We measure carbon emissions and removals from deforestation and reforestation in your supply chain, at plot-level and across landscapes. Our combined insights for carbon emissions and removals allow for an accurate breakdown of opportunities to reduce and offset supply chain emissions, meet commitments, and create supplier-specific emission factors.

 

We work in partnership with: Quantis & Southpole

 

By leveraging a single data source for reporting, monitoring, and planning deforestation and carbon measurement ensures consistent and coherent information across the entire business and industry.

How do we measure land use change emissions and removals in your supply chain?

 

Carbon in aboveground biomass (AGB) can be estimated & monitored with satellite image-fed ML systems over large areas and timescales

 

Emissions

We combine Landsat, Sentinel-1, Sentinel-2 and spaceborne LiDAR data to produce reliable carbon stock assessments on and around plots and landscapes.  We enhance our models with Very High Resolution commercial imaging (airborne LiDAR). We apply allometric equations and ML mapping, to create consistent, data-driven models of the carbon levels in your supply chain across space and time. ML uses a Random Forest regression model - a human-supervised, ensemble-based self-learning algorithm.

 

 

Removals

Following the same logic as our methodology for emissions to set the baseline for carbon levels in your supply chain. This combined with the information on the remaining forests, conservation set-asides, and planned reforestation / assisted natural regeneration areas on concessions enables a more specific allometric equation to be selected.  We then apply the appropriate growth model(s) for the plots where forests are to be conserved or restored and we monitor the ‘asset’ to ensure the trees have not been cleared.  For each year that the asset is undisturbed we continue to apply the growth model and on one to five year increments we measure the new levels of biomass across all plots. 

 

 

Our methodology aligns with SBTi FLAG and GHG protocol

The GHG protocol supports several tiers of granularity for data sources. See table below for examples of the different carbon stock components (Quantis, 2023). 

 

Satelligence delivers the most granular tier data (Tier 3) for the Deforestation, AGB components, which are the major and most dynamic components in tropical eco-regions. We deliver peatland data as part of our analysis and continue to improve this layer as co-founders of the Global Peatlands Initiative (GPI) in 2016.

 

We pull from open data sources to complement our analysis with information on BGB, DOM, and SOC. 

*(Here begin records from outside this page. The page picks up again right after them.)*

-- ==== Sys2Proof/Machine/Dispatch.lean ====
section
/-!
DEFINITION. The `Execute` of R102: one arm per row of the opcode table, in the table's order.
-/

namespace Sys2Proof.Machine

def exec (i : Instr) (s : State) : Host.Outcome State Fault Refusal :=
  match i with
  | .halt => Sys2Proof.Machine.execHalt s
  | .set d a => Sys2Proof.Machine.execSet d a s
  | .push a => Sys2Proof.Machine.execPush a s
  | .pop d => Sys2Proof.Machine.execPop d s
  | .eq d a b => Sys2Proof.Machine.execEq d a b s
  | .gt d a b => Sys2Proof.Machine.execGt d a b s
  | .jmp a => Sys2Proof.Machine.execJmp a s
  | .jt a b => Sys2Proof.Machine.execJt a b s
  | .jf a b => Sys2Proof.Machine.execJf a b s
  | .add d a b => Sys2Proof.Machine.execAdd d a b s
  | .mult d a b => Sys2Proof.Machine.execMult d a b s
  | .mod d a b => Sys2Proof.Machine.execMod d a b s
  | .and d a b => Sys2Proof.Machine.execAnd d a b s
  | .or d a b => Sys2Proof.Machine.execOr d a b s
  | .not d a => Sys2Proof.Machine.execNot d a s
  | .rmem d a => Sys2Proof.Machine.execRmem d a s
  | .wmem a b => Sys2Proof.Machine.execWmem a b s
  | .call a => Sys2Proof.Machine.execCall a s
  | .ret => Sys2Proof.Machine.execRet s
  | .out a => Sys2Proof.Machine.execOut a s
  | .inp d => Sys2Proof.Machine.execInp d s
  | .noop => Sys2Proof.Machine.execNoop s

end Sys2Proof.Machine
end

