/-! ## The outcomes of `set`, `push` and `pop` -/

theorem exec_set_ok {s : State} {a : Src} {va : Word} (r : RegIdx) (ha : s.resolve a = .ok va) :
    exec (.set (.reg r) a) s = .next ((s.setReg r va).advance 3) := by
  rw [exec, execSet, withDS_ok _ ha, writeBack]

theorem exec_push_full {s : State} {a : Src} {va : Word} (ha : s.resolve a = .ok va)
    (hfull : s.stackFull = true) :
    exec (.push a) s = .next (s.raiseFault .stackOverflow 0) := by
  rw [exec, execPush, withSrc_ok _ ha, withPush_full _ _ hfull, fault_eq]

theorem exec_pop_empty {s : State} (r : RegIdx) (hs : s.stack = []) :
    exec (.pop (.reg r)) s = .next (s.raiseFault .stackEmpty 0) := by
  simp only [exec, execPop, withDest_reg, hs, fault_eq]

theorem exec_pop_wide {s : State} {top : Cell} {rest : List Cell} (r : RegIdx)
    (hs : s.stack = top :: rest) (htop : 32767 < top.toNat) :
    exec (.pop (.reg r)) s = .next (s.raiseFault .wideValue top) := by
  simp only [exec, execPop, withDest_reg, hs, withWord_wide _ htop, fault_eq]

/-! ## The statements -/

/-- Settles O17: `set` is the write-back of the resolved value, for an instruction of three
words. -/
theorem setCopiesValue : Obligations.SetCopiesValue := fun s r _ va ha =>
  ⟨_, exec_set_ok r ha, State.reg_setReg_same s r va, rfl,
    frameOfRegWrite_setReg_advance s r va 3⟩

/-- Settles O18: the stack is full exactly when its depth is the limit, and a narrow value keeps
its number as a cell. -/
theorem pushGoesOnTop : Obligations.PushGoesOnTop := by
  intro s a va ha
  constructor
  · intro hroom
    have hfull : s.stackFull = false := Bool.eq_false_iff.mpr (mt State.stackFull_iff.mp hroom)
    exact ⟨_, zext16 va, exec_push_room ha hfull, rfl, toNat_zext16 va, rfl,
      frameOfStackWrite_push_advance s _ 2⟩
  · intro hlimit
    exact ⟨_, exec_push_full ha (State.stackFull_iff.mpr hlimit), faultTaken_raiseFault s _ 0⟩

/-- Settles O19: both faults are raised on the state as it stands; a pop that completes is the
write-back of the top entry to the state without it. -/
theorem popTakesTop : Obligations.PopTakesTop := by
  intro s r
  refine ⟨fun hempty => ⟨_, exec_pop_empty r hempty, faultTaken_raiseFault s _ 0⟩,
    fun top rest hs => ⟨fun hwide => ?_, fun hnarrow => ?_⟩⟩
  · exact ⟨_, exec_pop_wide r hs hwide, faultTaken_raiseFault s _ top⟩
  · obtain ⟨hregs, hstack, hmem, hstatus, hhost, hout⟩ :=
      frameOfRegWrite_setReg_advance { s with stack := rest } r (low15 top) 2
    refine ⟨_, exec_pop_narrow r hs hnarrow, ?_, hstack, rfl, hregs, hmem, hstatus, hhost, hout⟩
    rw [State.reg_advance, State.reg_setReg_same, toNat_low15 hnarrow]

end Sys2Proof.Machine
end

section
/-!
PROOFS. The statements of the family 43_compare: `eq` and `gt` (R150, R151).
-/

namespace Sys2Proof.Machine

/-! ## The tests, and the word a test is written as -/

theorem testEq_eq_decide (va vb : Word) : testEq va vb = decide (va = vb) :=
  decide_eq_decide.mpr BitVec.toNat_inj

theorem testGt_eq_decide (va vb : Word) : testGt va vb = decide (vb.toNat < va.toNat) := rfl

@[simp] theorem toNat_truth_decide (p : Prop) [Decidable p] :
    (truth (decide p)).toNat = if p then 1 else 0 := by
  by_cases hp : p
  · simp [truth, hp]
  · simp [truth, hp]

/-! ## The outcomes of `eq` and `gt` -/

theorem exec_eq_ok {s : State} {a b : Src} {va vb : Word} (r : RegIdx)
    (ha : s.resolve a = .ok va) (hb : s.resolve b = .ok vb) :
    exec (.eq (.reg r) a b) s = .next ((s.setReg r (truth (testEq va vb))).advance 4) := by
  rw [exec, execEq, withDSS_ok _ ha hb, writeBack]

theorem exec_gt_ok {s : State} {a b : Src} {va vb : Word} (r : RegIdx)
    (ha : s.resolve a = .ok va) (hb : s.resolve b = .ok vb) :
    exec (.gt (.reg r) a b) s = .next ((s.setReg r (truth (testGt va vb))).advance 4) := by
  rw [exec, execGt, withDSS_ok _ ha hb, writeBack]

/-! ## The statements -/

/-- Settles O21: `eq` is the write-back of its test, and two words are equal exactly when their
numbers are. -/
theorem eqWritesZeroOrOne : Obligations.EqWritesZeroOrOne := by
  intro s r a b va vb ha hb
  refine ⟨_, exec_eq_ok r ha hb, ?_, rfl, frameOfRegWrite_setReg_advance s r _ 4⟩
  rw [State.reg_advance, State.reg_setReg_same, testEq_eq_decide, toNat_truth_decide]

/-- Settles O22: `gt` is the write-back of its test, which compares the words' numbers. -/
theorem gtWritesZeroOrOne : Obligations.GtWritesZeroOrOne := by
  intro s r a b va vb ha hb
  refine ⟨_, exec_gt_ok r ha hb, ?_, rfl, frameOfRegWrite_setReg_advance s r _ 4⟩
  rw [State.reg_advance, State.reg_setReg_same, testGt_eq_decide, toNat_truth_decide]

end Sys2Proof.Machine
end

section
/-!
PROOFS. The statements of the family 44_jump: `jmp`, `jt` and `jf` (R160, R161, R162).
-/

namespace Sys2Proof.Machine

/-! ## What a transfer of control does -/

/-- `pc <- v` changes the pc alone (R25). -/
theorem frameOfPcWrite_jump (s : State) (v : Word) : FrameOfPcWrite s (s.jump v) := by
  simp [FrameOfPcWrite, RegsKept, MemKept, StatusKept, LatchAndHostKept]

theorem State.toNat_pc_jump (s : State) (v : Word) : (s.jump v).pc.toNat = v.toNat :=
  toNat_zext16 v
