-- ==== Sys2Proof/Machine/Flags.lean ====
section
/-! DEFINITION. The handshake flags and what is derived from them: `busy` (R31) and the enabling
conditions of the step operations (R100). The block has no condition codes and no status flags (R31). -/

namespace Sys2Proof.Machine

/-- "one data frame ... has been transmitted and not yet acknowledged" (R23). -/
def awaiting (s : State) : Bool := s.arq == .awaitingAck

/-- `busy = (sq_valid = 1) or (arq = AwaitingAck)` (R31). -/
def busy (s : State) : Bool := s.sqValid || awaiting s

/-- The frame in `rxpend` is a control frame (R182). -/
def pendIsControl (s : State) : Bool :=
  match s.rxpend with
  | some (c :: _) => isControl c
  | some [] => false
  | none => false

/-- The control byte of the frame in the slot; the slot is read only while full (R29). -/
def slotControlByte (s : State) : Option Byte := if s.pcfFull then controlByte s.pcf else none

/-- The control byte of the frame in `rxpend`. -/
def pendControlByte (s : State) : Option Byte := s.rxpend.bind controlByte

/-- The column "enabled when" of R100 for the eight step operations. The functions are enabled always;
a WB or FRAME row is an RXBYTES (log entries 7 and 9), a CB row an ACKWAIT or RXFRAME for its
control byte (log entry 8). -/
def enabled (i : Instr) (s : State) : Bool :=
  match i with
  | .reset => true
  | .send _ => !busy s
  | .txdata => s.sqValid && !awaiting s
  | .ackwait => awaiting s && s.pcfFull
  | .timeout => s.params.hasTimeout && awaiting s
  | .rxbytes _ => true
  | .extract => s.rxpend.isNone
  | .rxframe => s.rxpend.isSome && !(pendIsControl s && s.pcfFull)
  | .crc8 _ | .crc7 _ | .crc _ _ _ _ | .encodeFrame _ _ | .chunk _ | .mkdata _ _ | .mkctl _ _
  | .ctlclass _ => true
  | .wbStart | .wbEnd | .wbEsc | .wbLit _ => true
  | .cbAck => awaiting s && slotControlByte s == some Config.ctrlAck
  | .cbNak => awaiting s && slotControlByte s == some Config.ctrlNak
  | .cbCtlrsv c => awaiting s && slotControlByte s == some c
  | .cbData c => !isControl c && pendControlByte s == some c
  | .frameNak0 | .frameNak1 | .frameAck0 | .frameAck1 => true

end Sys2Proof.Machine
end

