-- ==== Sys2Proof/Safety.lean ====
section
/-! DEFINITION. The terms in which claims are stated: the transition relation over every choice of the
environment, the invariants of R36, the wire grammar of R83, the literal pseudocode of EXTRACT, and
runs of a link whose transport only loses whole frames. -/

namespace Sys2Proof.Safety

open Sys2Proof.Machine

/-! ### The transition relation (R7, R209, 93 U9) -/

/-- Some operation of some agent takes `s` to `t`: "whenever several operations are enabled, any one may
step next". -/
def CanStep (s t : State) : Prop := ∃ i : Instr, exec i s = .next t

/-- States reached from a station that has been reset, whatever the environment does. -/
def Reachable (s : State) : Prop :=
  ∃ s₀ : State, Relation.ReflTransGen CanStep (resetStation s₀) s

/-- The operations by which a client's blocking call makes progress, and those of the receive path and
the transport that may come between (R95). -/
def callStep (i : Instr) : Bool :=
  match i with
  | .txdata | .ackwait | .timeout | .rxbytes _ | .extract | .rxframe => true
  | .reset | .send _ | .crc8 _ | .crc7 _ | .crc _ _ _ _ | .encodeFrame _ _ | .chunk _ | .mkdata _ _
  | .mkctl _ _ | .ctlclass _ | .wbStart | .wbEnd | .wbEsc | .wbLit _ | .cbAck | .cbNak
  | .cbCtlrsv _ | .cbData _ | .frameNak0 | .frameNak1 | .frameAck0 | .frameAck1 => false

/-- `send(p)` (R95): SEND p, then steps until `busy = 0`; the call returns in `t`. -/
def SendCall (p : Bytes) (s t : State) : Prop :=
  ∃ s₁ : State, exec (.send p) s = .next s₁ ∧
    Relation.ReflTransGen (fun x y => ∃ i, callStep i = true ∧ exec i x = .next y) s₁ t ∧
    busy t = false

/-! ### The wire grammar (R83) -/

/-- `item* END` with `item = LIT | ESC START | ESC END | ESC ESC`. -/
def isItemsEnd : Bytes → Bool
  | [] => false
  | [b] => b == Config.endByte
  | b :: c :: rest =>
    if b == Config.escByte then needsEscape c && isItemsEnd rest
    else !needsEscape b && isItemsEnd (c :: rest)

/-- `frame = START item* END` (R83). -/
def isWireFrame : Bytes → Bool
  | [] => false
  | b :: rest => b == Config.startByte && isItemsEnd rest

/-! ### Invariants (R36) -/

/-- What holds in every state reachable from reset: R36 (a), (b), (c), the constraint of R14 on
`ACC_CAP`, and that every frame ever transmitted is one the grammar of R83 gives. -/
structure StationInv (s : State) : Prop where
  /-- (a) `sq_valid = 0` implies `sendq = []` -/
  queue : s.sqValid = false → s.sendq = []
  /-- (b) `arq = AwaitingAck` implies `txhold = MKDATA(senderSeq, c)` for a chunk c -/
  held : s.arq = .awaitingAck → ∃ c : Bytes, c.length ≤ 8 ∧ s.txhold = mkdata s.senderSeq c
  /-- (c) `pcf_full = 1` implies `|pcf| >= 1` and `pcf[0][4] = 1` -/
  slot : s.pcfFull = true → ∃ c f, s.pcf = c :: f ∧ isControl c = true
  /-- R14 -/
  params : s.params.wf = true
  /-- R56, R83 -/
  wire : ∀ f ∈ s.txLog, isWireFrame f = true

/-! ### EXTRACT, as the pseudocode of R135 has it -/

/-- The `while` loop of R135 with its index `j` into `rxacc`; the first argument bounds the rounds. -/
def extractLoop : Nat → Bytes → Bytes → Nat → Bytes × Option Bytes
  | 0, acc, _, _ => (acc, none)
  | n + 1, acc, out, j =>
    if j < acc.length then
      let b := acc.getD j 0#8
      if b = Config.escByte then
        if j + 1 < acc.length then extractLoop n acc (out ++ [acc.getD (j + 1) 0#8]) (j + 2)
        else (acc, none)
      else if b = Config.endByte then (acc.drop (j + 1), some out)
      else if b = Config.startByte then extractLoop n (acc.drop j) [] 1
      else extractLoop n acc (out ++ [b]) (j + 1)
    else (acc, none)

/-- R135 by index: `k` is "the least index with `rxacc[k] = START`, or `|rxacc|`". -/
def extractIndexed (acc : Bytes) : Bytes × Option Bytes :=
  let k := acc.findIdx (· == Config.startByte)
  let acc' := acc.drop k
  if acc'.length = 0 then (acc', none) else extractLoop (acc'.length + 1) acc' [] 1

/-- EXTRACT repeated until it returns `none`: the frames taken from an accumulator in order, and what
stays in it (R95 `pump`, R138). -/
inductive ExtractAll : Bytes → List Bytes → Bytes → Prop where
  | done {acc kept : Bytes} : extractFrom acc = (kept, none) → ExtractAll acc [] kept
  | more {acc acc' f kept : Bytes} {fs : List Bytes} :
      extractFrom acc = (acc', some f) → ExtractAll acc' fs kept → ExtractAll acc (f :: fs) kept

/-! ### Chunks, taken one at a time (R153) -/

/-- The chunks TXDATA takes from a `sendq`, up to the one that clears `sq_valid`; the first argument
bounds their count. -/
def lazyChunks : Nat → Bytes → List Bytes
  | 0, _ => []
  | n + 1, q => if (takeChunk q).2.2 then (takeChunk q).1 :: lazyChunks n (takeChunk q).2.1 else [(takeChunk q).1]

/-! ### CRC as polynomial division (R8, R111) -/

/-- A byte sequence as one number, the first byte's bit 7 its highest bit (R52): bit i is the
coefficient of x^i. -/
def messageNumber (bs : Bytes) : Nat := bs.foldl (fun n b => 256 * n + b.toNat) 0

/-- The GF(2) sum of shifted copies of a generator: its multiple by the polynomial whose exponents are
listed. "XOR with `gen` is subtraction of the generator polynomial over GF(2)" (R111). -/
def generatorMultiple (gen : Nat) (shifts : List Nat) : Nat :=
  shifts.foldl (fun acc k => acc ^^^ (gen <<< k)) 0

/-- Bit `i` of byte `k` flipped. -/
def flipBit (bs : Bytes) (k i : Nat) : Bytes := bs.modify k (· ^^^ (1#8 <<< i))

/-- `a xor b` taken byte by byte (R116 (b)). -/
def xorBytes (a b : Bytes) : Bytes := List.zipWith (· ^^^ ·) a b

/-! ### Who reads and writes what (R22, R38, R231) -/

/-- A change of the next state, if there is one. -/
def mapNext (f : State → State) : Result → Result
  | .next s => .next (f s)
  | .fault e => .fault e
  | .refused r => .refused r

/-- The bytes an instruction puts on line-in, if it does: RXBYTES, and the WB and FRAME rows. -/
def lineInBytes : Instr → Option Bytes
  | .rxbytes b => some b
  | .wbStart => some [0x7B#8]
  | .wbEnd => some [0x7D#8]
  | .wbEsc => some [0x5C#8]
  | .wbLit d => some [d]
  | .frameNak0 => some [0x7B#8, 0x10#8, 0x00#8, 0xB0#8, 0x7D#8]
  | .frameNak1 => some [0x7B#8, 0x10#8, 0x01#8, 0x65#8, 0x7D#8]
  | .frameAck0 => some [0x7B#8, 0x11#8, 0x00#8, 0xBB#8, 0x7D#8]
  | .frameAck1 => some [0x7B#8, 0x11#8, 0x01#8, 0x6E#8, 0x7D#8]
  | .reset | .send _ | .txdata | .ackwait | .timeout | .extract | .rxframe | .crc8 _ | .crc7 _
  | .crc _ _ _ _ | .encodeFrame _ _ | .chunk _ | .mkdata _ _ | .mkctl _ _ | .ctlclass _
  | .cbAck | .cbNak | .cbCtlrsv _ | .cbData _ => none

/-- ACKWAIT, or a CB row that is an ACKWAIT for its control byte (log entry 8): the consumers of the
slot. -/
def consumesSlot : Instr → Bool
  | .ackwait | .cbAck | .cbNak | .cbCtlrsv _ => true
  | .reset | .send _ | .txdata | .timeout | .rxbytes _ | .extract | .rxframe | .crc8 _ | .crc7 _
  | .crc _ _ _ _ | .encodeFrame _ _ | .chunk _ | .mkdata _ _ | .mkctl _ _ | .ctlclass _
  | .wbStart | .wbEnd | .wbEsc | .wbLit _ | .cbData _ | .frameNak0 | .frameNak1 | .frameAck0
  | .frameAck1 => false

/-- The reset values of R37, for the elements it gives a value. -/
def HasResetValues (s : State) : Prop :=
  s.senderSeq = 0#1 ∧ s.receiverSeq = 0#1 ∧ s.arq = .idle ∧ s.sendq = [] ∧ s.sqValid = false ∧
    s.rxacc = [] ∧ s.rxpend = none ∧ s.pcfFull = false

/-! ### Runs of a link -/

/-- The transport keeps or loses whole frames, no station is reset: the premise of R191's "simulate
dropping every other control frame", for every pattern of loss. -/
def wholeFrames (l : Link) : LinkEvent → Prop
  | .op _ i => i ≠ .reset
  | .deliver e fates => LinkEvent.deliver e fates = l.carry e ∨ LinkEvent.deliver e fates = l.lose e
  | .resetBoth => False

/-- A run over a transport that loses whole frames and nothing else. -/
def LossyRun : Link → Link → Prop :=
  Relation.ReflTransGen (fun l l' => ∃ x : LinkEvent, wholeFrames l x ∧ linkStep x l = .next l')

/-- A link after a list of events, the first one first; nothing is assumed of the transport but R58. -/
def linkRun : List LinkEvent → Link → Host.Outcome Link Fault Refusal
  | [], l => .next l
  | x :: xs, l =>
    match linkStep x l with
    | .next l' => linkRun xs l'
    | .fault f => .fault f
    | .refused r => .refused r

/-- The event resets a station. -/
def resets : LinkEvent → Bool
  | .op _ i => i == .reset
  | .deliver _ _ => false
  | .resetBoth => true

/-- What the transport does to the bytes an event resolves (R58). -/
def fatesOf : LinkEvent → List Fate
  | .deliver _ fates => fates
  | .op _ _ => []
  | .resetBoth => []

/-- The chunks of the payloads accepted at an end, in order (R150, R151). -/
def requestedChunks (l : Link) (e : Side) : List Bytes := (l.requests e).flatMap chunksOf

end Sys2Proof.Safety
end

But what really sets us apart?

To monitor changes in carbon stock and emissions, every service provider will use the same input data (GEDI, LS, S1/2), and the ~same approach (Random Forest Machine Learning). Where they differ:

  1. Quality of the preprocessing of the input data, and 

  2. Selection of allometric equations based on vegetation class

 

Satelligence has the world's best satellite processing engine, as well as the world's best Forest Baseline. No other service provider can provide globally & temporally consistent and coherent biomass estimates on an operational basis.